What could be worse than a child being burned by hot water? A child burned by a tub of hot jam, heated to 220 degrees Fahrenheit.
Mohammed Daadua, age three and a half, was playing outside while his father was making a 13-gallon vat of grape jam in the village of Alhader near Bethlehem. When his father went to say his prayers, he surrounded the pot with two chairs and a table.
For the preschooler, the furniture was a challenge, not an obstacle. Mohammed fell into the boiling jam. His clothes were stuck to him. He continued to burn. His breathing became difficult. Mohammed was rushed to the nearby health clinic in Beit Jalla, but the nurse there sent him straight to the hospital in Nablus.
“The doctors told us he had zero chance of survival,” Mohammed’s father, Yaasin, related. “They said we should begin digging his grave.”
The clock was ticking on Mohammed’s life, as his skin continued to burn. It is sometimes said that when there is no hope, there is the Hadassah Medical Center.
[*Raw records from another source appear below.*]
-- ==== Sys2Proof/Laws/Attention.lean ====
section
/-!
SUPPORT. The attention unit's set: what `insertPair`, `latch` and `latchAll` add, and that they keep
the set sound (R162 to R165).
-/

namespace Sys2Proof.Machine

/-! ## The pending set -/

@[simp] theorem mem_insertPair (p q : AttnPair) (l : List AttnPair) :
    q ∈ insertPair p l ↔ q = p ∨ q ∈ l := by
  induction l with
  | nil => simp [insertPair]
  | cons x xs ih =>
    simp only [insertPair]
    split
    · next h => subst h; simp
    · split
      · simp
      · simp only [List.mem_cons, ih]; tauto

theorem takingOrder_iff (l : List AttnPair) :
    takingOrder l = true ↔ l.Pairwise fun p q => p.key < q.key := by
  induction l with
  | nil => simp [takingOrder]
  | cons p l ih =>
    cases l with
    | nil => simp [takingOrder]
    | cons q rest =>
      simp only [takingOrder, Bool.and_eq_true, decide_eq_true_eq, ih, List.pairwise_cons,
        List.mem_cons, forall_eq_or_imp]
      constructor
      · rintro ⟨h, h1, h2⟩
        exact ⟨⟨h, fun x hx => h.trans (h1 x hx)⟩, h1, h2⟩
      · rintro ⟨⟨h, _⟩, h1, h2⟩
        exact ⟨h, h1, h2⟩

theorem AttnKind.rank_injective {a b : AttnKind} (h : a.rank = b.rank) : a = b := by
  cases a <;> cases b <;> first | rfl | (exact absurd h (by decide))

theorem AttnKind.sources_le (k : AttnKind) : k.sources ≤ 32 := by cases k <;> decide

theorem AttnKind.rank_le (k : AttnKind) : k.rank ≤ 15 := by cases k <;> decide

/-- Two pairs in range with one key are one pair. -/
theorem AttnPair.key_injective {p q : AttnPair} (hp : p.inRange = true) (hq : q.inRange = true)
    (h : p.key = q.key) : p = q := by
  have hs := p.kind.sources_le
  have ht := q.kind.sources_le
  have hr := p.kind.rank_le
  have hu := q.kind.rank_le
  simp only [AttnPair.inRange, decide_eq_true_eq] at hp hq
  simp only [AttnPair.key] at h
  have h1 : p.kind.rank = q.kind.rank := by omega
  have h2 : p.source = q.source := by omega
  cases p; cases q
  simp only [AttnPair.mk.injEq]
  exact ⟨AttnKind.rank_injective h1, h2⟩

theorem insertPair_inRange {p : AttnPair} {l : List AttnPair} (hp : p.inRange = true)
    (hl : l.all AttnPair.inRange = true) : (insertPair p l).all AttnPair.inRange = true := by
  simp only [List.all_eq_true, mem_insertPair] at hl ⊢
  rintro q (rfl | hq)
  · exact hp
  · exact hl q hq

theorem insertPair_ordered {p : AttnPair} {l : List AttnPair} (hp : p.inRange = true)
    (hr : l.all AttnPair.inRange = true) (hl : l.Pairwise fun p q => p.key < q.key) :
    (insertPair p l).Pairwise fun p q => p.key < q.key := by
  induction l with
  | nil => simp [insertPair]
  | cons x xs ih =>
    simp only [List.all_cons, Bool.and_eq_true] at hr
    have hl' := hl
    rw [List.pairwise_cons] at hl'
    simp only [insertPair]
    split
    · exact hl
    · next hne =>
      split
      · next hlt =>
        rw [List.pairwise_cons]
        refine ⟨?_, hl⟩
        intro y hy
        rcases List.mem_cons.1 hy with rfl | hy
        · exact hlt
        · exact hlt.trans (hl'.1 y hy)
      · next hge =>
        have hx : x.key < p.key := by
          rcases Nat.lt_or_ge x.key p.key with h | h
          · exact h
          · exact absurd (AttnPair.key_injective hp hr.1 (by omega)) hne
        rw [List.pairwise_cons]
        refine ⟨?_, ih hr.2 hl'.2⟩
        intro y hy
        rcases (mem_insertPair p y xs).1 hy with rfl | hy
        · exact hx
        · exact hl'.1 y hy

theorem insertPair_sound {p : AttnPair} {l : List AttnPair} (mask : Half)
    (hp : p.inRange = true) (h : Attention.sound ⟨l, mask⟩ = true) (mask' : Half) :
    Attention.sound ⟨insertPair p l, mask'⟩ = true := by
  simp only [Attention.sound, Bool.and_eq_true, takingOrder_iff] at h ⊢
  exact ⟨insertPair_inRange hp h.1, insertPair_ordered hp h.1 h.2⟩

/-- A part of a sound set is sound. -/
theorem Attention.sound_filter (f : AttnPair → Bool) {a : Attention} (mask : Half)
    (h : a.sound = true) : Attention.sound ⟨a.pendingSet.filter f, mask⟩ = true := by
  simp only [Attention.sound, Bool.and_eq_true, takingOrder_iff, List.all_eq_true,
    List.mem_filter] at h ⊢
  exact ⟨fun p hp => h.1 p hp.1, h.2.sublist List.filter_sublist⟩

theorem Attention.sound_mask (mask : Half) (a : Attention) :
    Attention.sound ⟨a.pendingSet, mask⟩ = a.sound := rfl

/-! ## latch and latchAll -/

theorem State.mem_latch (k : AttnKind) (n : Nat) (q : AttnPair) (s : State) :
    q ∈ (s.latch k n).attention.pendingSet ↔
      q = ⟨k, n⟩ ∨ q ∈ s.attention.pendingSet := by simp

theorem State.latch_sound {k : AttnKind} {n : Nat} {s : State} (hn : n < k.sources)
    (h : s.attention.sound = true) : (s.latch k n).attention.sound = true :=
  insertPair_sound s.attention.mask (by simpa [AttnPair.inRange] using hn) h _

theorem State.latchAll_nil (n : Nat) (s : State) : s.latchAll [] n = s := rfl

theorem State.latchAll_cons (k : AttnKind) (ks : List AttnKind) (n : Nat) (s : State) :
    s.latchAll (k :: ks) n = (s.latch k n).latchAll ks n := rfl

/-- `latchAll` reaches the attention unit alone. -/
theorem State.latchAll_frame (ks : List AttnKind) (n : Nat) (s : State) :
    s.latchAll ks n = s.setAttention (s.latchAll ks n).attention := by
  induction ks generalizing s with
  | nil => rfl
  | cons k ks ih => rw [State.latchAll_cons, ih]; rfl

theorem State.mem_latchAll (ks : List AttnKind) (n : Nat) (q : AttnPair) (s : State) :
    q ∈ (s.latchAll ks n).attention.pendingSet ↔
      (q.kind ∈ ks ∧ q.source = n) ∨ q ∈ s.attention.pendingSet := by
  induction ks generalizing s with
  | nil => simp [State.latchAll_nil]
  | cons k ks ih =>
    rw [State.latchAll_cons, ih, State.mem_latch]
    cases q
    simp only [AttnPair.mk.injEq, List.mem_cons]
    tauto

@[simp] theorem State.latchAll_mask (ks : List AttnKind) (n : Nat) (s : State) :
    (s.latchAll ks n).attention.mask = s.attention.mask := by
  induction ks generalizing s with
  | nil => rfl
  | cons k ks ih => rw [State.latchAll_cons, ih]; rfl

theorem State.latchAll_sound {ks : List AttnKind} {n : Nat} {s : State}
    (hn : ∀ k ∈ ks, n < k.sources) (h : s.attention.sound = true) :
    (s.latchAll ks n).attention.sound = true := by
  induction ks generalizing s with
  | nil => exact h
  | cons k ks ih =>
    rw [State.latchAll_cons]
    exact ih (fun j hj => hn j (by simp [hj])) (State.latch_sound (hn k (by simp)) h)

section
variable (ks : List AttnKind) (n : Nat) (s : State)

@[simp] theorem State.latchAll_device : (s.latchAll ks n).device = s.device := by
  rw [State.latchAll_frame]; rfl
@[simp] theorem State.latchAll_clock : (s.latchAll ks n).clock = s.clock := by
  rw [State.latchAll_frame]; rfl
@[simp] theorem State.latchAll_tariff : (s.latchAll ks n).tariff = s.tariff := by
  rw [State.latchAll_frame]; rfl
@[simp] theorem State.latchAll_links : (s.latchAll ks n).links = s.links := by
  rw [State.latchAll_frame]; rfl
@[simp] theorem State.latchAll_holdTime : (s.latchAll ks n).holdTime = s.holdTime := by
  rw [State.latchAll_frame]; rfl
@[simp] theorem State.latchAll_queue : (s.latchAll ks n).queue = s.queue := by
  rw [State.latchAll_frame]; rfl
@[simp] theorem State.latchAll_channels : (s.latchAll ks n).channels = s.channels := by
  rw [State.latchAll_frame]; rfl
@[simp] theorem State.latchAll_sweep : (s.latchAll ks n).sweep = s.sweep := by
  rw [State.latchAll_frame]; rfl
@[simp] theorem State.latchAll_slots : (s.latchAll ks n).slots = s.slots := by
  rw [State.latchAll_frame]; rfl
@[simp] theorem State.latchAll_directory : (s.latchAll ks n).directory = s.directory := by
  rw [State.latchAll_frame]; rfl
@[simp] theorem State.latchAll_port : (s.latchAll ks n).port = s.port := by
  rw [State.latchAll_frame]; rfl
@[simp] theorem State.latchAll_pending : (s.latchAll ks n).pending = s.pending := by
  rw [State.latchAll_frame]; rfl

end

/-! ## The first enabled pair (R165) -/

/-- In a sound set, a pair whose key no enabled pair's key precedes is the first enabled one. -/
theorem find?_eq_of_least {f : AttnPair → Bool} {p : AttnPair} {l : List AttnPair}
    (hl : l.Pairwise fun p q => p.key < q.key) (hp : p ∈ l) (hf : f p = true)
    (hmin : ∀ q ∈ l, f q = true → p.key ≤ q.key) : l.find? f = some p := by
  induction l with
  | nil => simp at hp
  | cons x xs ih =>
    rw [List.pairwise_cons] at hl
    rcases List.mem_cons.1 hp with rfl | hp
    · simp [hf]
    · have hx : f x = false := by
        by_contra hc
        have h1 := hmin x (by simp) (by simpa using hc)
        have h2 := hl.1 p hp
        omega
      rw [List.find?_cons_of_neg (by simp [hx])]
      exact ih hl.2 hp fun q hq => hmin q (by simp [hq])

end Sys2Proof.Machine
end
Phone calls went back and forth. Dr. Jacques Braun, head of Hadassah’s Pediatric Intensive Care Unit, reported that Hadassah had space and would gladly take Mohammed. Prof. Yoram Weiss, Director of Hadassah-Ein Kerem Hospital, contacted the local Civil Authority. Dalia Bassa, coordinator of medical requests for the Civil Authority, gave approval and The Israel Defense Forces transported Mohammed to Hadassah in a military intensive care ambulance.
“We were desperate,” Mr. Daadua recalls, “but when we saw the Hadassah staff waiting for us, we had our first glimmer of hope.”
“Mohammed arrived with a low heart beat and almost no blood pressure, dehydrated, with hypothermia,” relates Dr. Yonaton Elia of Hadassah’s Plastic Surgery department. Dr. Elia had been involved in Mohammed’s transfer and was among those waiting for him and his family in the Shock Trauma Unit of the Judy and Sidney Swartz Center for Emergency Medicine.
“He arrived with 100 percent second and third degree burns,” reports Dr. Braun. “We have a lot of experience in dealing with burns, but we thankfully have a lot of success. Of course, we have to fight back infection at every stage.”
Mohammed, who has been in Hadassah’s intensive care unit now for several months, has received five skin grafts. The original grafts he was given from the skin bank are only temporary, explains Dr. Braun. As the child’s own skin grows back, grafts are taken from even a small patch of skin to treat badly afflicted areas.
“When his skin heals, Mohammed will have to undergo physical therapy to help with movement,” notes Dr. Braun. “But we are optimistic. We have every reason to believe that he will recover and fully integrate back into life.”